### Directions for this task
In the data below, locate each line with the word "matchEntry" and list it.

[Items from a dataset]
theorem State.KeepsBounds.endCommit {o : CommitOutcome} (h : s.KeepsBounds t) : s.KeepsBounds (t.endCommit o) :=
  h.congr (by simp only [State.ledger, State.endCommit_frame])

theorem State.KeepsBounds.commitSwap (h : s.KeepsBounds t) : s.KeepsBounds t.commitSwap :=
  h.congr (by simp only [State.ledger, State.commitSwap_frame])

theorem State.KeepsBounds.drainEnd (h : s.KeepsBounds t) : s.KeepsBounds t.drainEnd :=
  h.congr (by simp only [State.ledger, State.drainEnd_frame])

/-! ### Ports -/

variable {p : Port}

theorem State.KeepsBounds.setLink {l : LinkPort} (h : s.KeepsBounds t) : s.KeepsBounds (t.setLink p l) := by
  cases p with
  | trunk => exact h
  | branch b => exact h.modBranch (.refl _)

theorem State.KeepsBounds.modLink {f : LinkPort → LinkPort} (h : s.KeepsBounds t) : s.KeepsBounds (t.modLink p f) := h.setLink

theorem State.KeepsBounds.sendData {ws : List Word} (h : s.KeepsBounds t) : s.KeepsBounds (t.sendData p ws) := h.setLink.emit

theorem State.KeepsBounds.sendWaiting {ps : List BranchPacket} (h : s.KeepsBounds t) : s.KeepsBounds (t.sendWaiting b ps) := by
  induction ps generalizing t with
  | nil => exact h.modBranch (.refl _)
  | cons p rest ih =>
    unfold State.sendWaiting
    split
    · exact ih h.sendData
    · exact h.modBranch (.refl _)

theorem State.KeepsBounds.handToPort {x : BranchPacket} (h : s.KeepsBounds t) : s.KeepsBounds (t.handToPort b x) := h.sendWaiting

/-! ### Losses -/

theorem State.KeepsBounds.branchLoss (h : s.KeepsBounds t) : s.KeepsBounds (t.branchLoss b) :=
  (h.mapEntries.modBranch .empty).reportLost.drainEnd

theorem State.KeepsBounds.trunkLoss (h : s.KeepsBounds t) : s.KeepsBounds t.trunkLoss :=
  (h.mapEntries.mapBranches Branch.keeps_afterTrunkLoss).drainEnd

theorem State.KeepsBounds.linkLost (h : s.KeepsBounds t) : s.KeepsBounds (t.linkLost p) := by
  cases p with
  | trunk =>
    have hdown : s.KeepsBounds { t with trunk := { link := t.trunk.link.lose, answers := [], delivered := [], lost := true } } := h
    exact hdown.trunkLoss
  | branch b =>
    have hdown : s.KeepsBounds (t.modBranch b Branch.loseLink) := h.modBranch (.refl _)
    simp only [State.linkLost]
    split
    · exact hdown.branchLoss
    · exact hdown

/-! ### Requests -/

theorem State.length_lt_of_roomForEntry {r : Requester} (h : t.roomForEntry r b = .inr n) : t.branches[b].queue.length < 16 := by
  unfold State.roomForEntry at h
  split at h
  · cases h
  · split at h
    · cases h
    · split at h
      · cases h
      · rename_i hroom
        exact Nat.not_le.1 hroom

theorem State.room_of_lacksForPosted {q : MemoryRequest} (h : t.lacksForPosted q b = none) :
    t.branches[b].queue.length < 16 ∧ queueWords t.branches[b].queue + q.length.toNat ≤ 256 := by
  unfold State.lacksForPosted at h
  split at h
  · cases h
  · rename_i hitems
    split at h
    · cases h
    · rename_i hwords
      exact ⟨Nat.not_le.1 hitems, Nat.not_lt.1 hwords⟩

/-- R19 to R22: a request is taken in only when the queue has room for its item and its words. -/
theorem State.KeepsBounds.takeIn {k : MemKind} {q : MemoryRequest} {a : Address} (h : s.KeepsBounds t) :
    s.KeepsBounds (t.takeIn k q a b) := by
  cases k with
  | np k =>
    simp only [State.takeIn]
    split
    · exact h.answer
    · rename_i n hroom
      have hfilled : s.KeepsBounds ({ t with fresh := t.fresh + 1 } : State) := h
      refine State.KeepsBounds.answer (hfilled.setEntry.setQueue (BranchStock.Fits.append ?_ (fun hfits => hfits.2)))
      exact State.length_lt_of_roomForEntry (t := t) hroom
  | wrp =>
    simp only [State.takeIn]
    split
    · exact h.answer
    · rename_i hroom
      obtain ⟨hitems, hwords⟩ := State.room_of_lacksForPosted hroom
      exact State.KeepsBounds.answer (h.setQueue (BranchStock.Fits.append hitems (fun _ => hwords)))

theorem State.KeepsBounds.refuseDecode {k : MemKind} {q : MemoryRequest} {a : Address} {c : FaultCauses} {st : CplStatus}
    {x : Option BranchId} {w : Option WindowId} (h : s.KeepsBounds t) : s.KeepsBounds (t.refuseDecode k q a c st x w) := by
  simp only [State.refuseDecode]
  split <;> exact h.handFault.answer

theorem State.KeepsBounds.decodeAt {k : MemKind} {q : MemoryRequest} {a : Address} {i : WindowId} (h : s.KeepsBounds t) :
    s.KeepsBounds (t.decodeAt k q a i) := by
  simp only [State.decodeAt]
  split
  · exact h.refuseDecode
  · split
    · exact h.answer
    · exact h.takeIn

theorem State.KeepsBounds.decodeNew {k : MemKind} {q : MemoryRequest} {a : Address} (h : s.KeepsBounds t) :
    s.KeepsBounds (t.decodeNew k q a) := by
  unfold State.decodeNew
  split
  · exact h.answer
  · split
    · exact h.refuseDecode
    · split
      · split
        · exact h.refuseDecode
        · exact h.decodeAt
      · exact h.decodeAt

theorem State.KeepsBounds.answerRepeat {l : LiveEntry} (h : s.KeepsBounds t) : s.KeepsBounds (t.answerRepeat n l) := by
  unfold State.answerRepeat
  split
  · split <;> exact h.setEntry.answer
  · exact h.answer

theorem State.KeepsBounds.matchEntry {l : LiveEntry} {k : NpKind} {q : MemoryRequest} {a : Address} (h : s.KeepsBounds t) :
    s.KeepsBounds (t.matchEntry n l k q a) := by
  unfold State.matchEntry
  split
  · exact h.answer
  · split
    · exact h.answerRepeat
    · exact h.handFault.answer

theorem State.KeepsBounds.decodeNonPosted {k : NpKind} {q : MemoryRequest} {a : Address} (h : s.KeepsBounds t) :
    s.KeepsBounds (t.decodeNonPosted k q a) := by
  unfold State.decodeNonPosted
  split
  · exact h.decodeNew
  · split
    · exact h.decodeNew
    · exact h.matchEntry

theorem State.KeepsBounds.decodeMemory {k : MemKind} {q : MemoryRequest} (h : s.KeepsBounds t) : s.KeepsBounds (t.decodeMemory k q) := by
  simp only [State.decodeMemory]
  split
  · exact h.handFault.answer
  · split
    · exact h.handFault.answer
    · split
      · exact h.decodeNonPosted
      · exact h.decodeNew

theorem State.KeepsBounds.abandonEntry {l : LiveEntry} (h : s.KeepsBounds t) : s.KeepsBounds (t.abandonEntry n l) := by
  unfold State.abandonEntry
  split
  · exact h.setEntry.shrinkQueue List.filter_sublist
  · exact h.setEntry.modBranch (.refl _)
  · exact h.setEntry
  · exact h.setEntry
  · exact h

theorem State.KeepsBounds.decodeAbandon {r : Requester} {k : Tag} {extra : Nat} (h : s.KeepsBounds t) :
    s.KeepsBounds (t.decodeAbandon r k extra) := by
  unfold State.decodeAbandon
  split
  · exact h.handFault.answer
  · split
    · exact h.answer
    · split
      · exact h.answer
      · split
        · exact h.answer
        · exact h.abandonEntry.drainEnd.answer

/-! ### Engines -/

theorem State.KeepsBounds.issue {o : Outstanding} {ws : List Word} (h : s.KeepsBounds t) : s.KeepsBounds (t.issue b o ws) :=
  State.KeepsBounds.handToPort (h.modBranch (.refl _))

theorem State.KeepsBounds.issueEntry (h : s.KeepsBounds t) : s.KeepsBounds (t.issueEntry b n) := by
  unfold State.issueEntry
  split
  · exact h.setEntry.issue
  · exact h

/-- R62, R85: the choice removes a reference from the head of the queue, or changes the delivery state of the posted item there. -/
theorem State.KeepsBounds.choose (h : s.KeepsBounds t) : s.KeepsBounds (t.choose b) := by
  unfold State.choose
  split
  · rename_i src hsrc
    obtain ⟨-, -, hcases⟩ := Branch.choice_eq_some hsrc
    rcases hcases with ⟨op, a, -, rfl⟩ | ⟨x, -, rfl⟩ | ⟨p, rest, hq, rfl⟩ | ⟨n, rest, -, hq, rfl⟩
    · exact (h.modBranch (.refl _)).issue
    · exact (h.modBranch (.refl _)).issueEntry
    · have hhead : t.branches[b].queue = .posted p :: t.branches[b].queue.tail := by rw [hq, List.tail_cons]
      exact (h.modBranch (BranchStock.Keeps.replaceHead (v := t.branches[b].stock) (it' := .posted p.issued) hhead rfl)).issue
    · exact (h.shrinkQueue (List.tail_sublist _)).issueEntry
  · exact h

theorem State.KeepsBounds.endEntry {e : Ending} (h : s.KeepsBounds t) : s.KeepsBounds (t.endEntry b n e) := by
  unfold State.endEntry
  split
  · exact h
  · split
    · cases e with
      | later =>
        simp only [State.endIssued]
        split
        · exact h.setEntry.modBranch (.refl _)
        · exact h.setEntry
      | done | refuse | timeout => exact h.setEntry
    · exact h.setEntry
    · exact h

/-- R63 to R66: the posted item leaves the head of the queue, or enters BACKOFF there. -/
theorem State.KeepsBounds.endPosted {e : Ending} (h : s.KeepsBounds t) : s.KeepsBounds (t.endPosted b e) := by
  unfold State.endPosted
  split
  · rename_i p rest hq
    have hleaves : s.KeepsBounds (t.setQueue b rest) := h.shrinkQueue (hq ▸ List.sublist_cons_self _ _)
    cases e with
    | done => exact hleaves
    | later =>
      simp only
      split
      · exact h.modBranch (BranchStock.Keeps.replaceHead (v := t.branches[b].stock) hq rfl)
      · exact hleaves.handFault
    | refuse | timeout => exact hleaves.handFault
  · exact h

### Task result
theorem State.KeepsBounds.matchEntry {l : LiveEntry} {k : NpKind} {q : MemoryRequest} {a : Address} (h : s.KeepsBounds t) :
    s.KeepsBounds (t.matchEntry n l k q a) := by
  unfold State.matchEntry
    · exact h.matchEntry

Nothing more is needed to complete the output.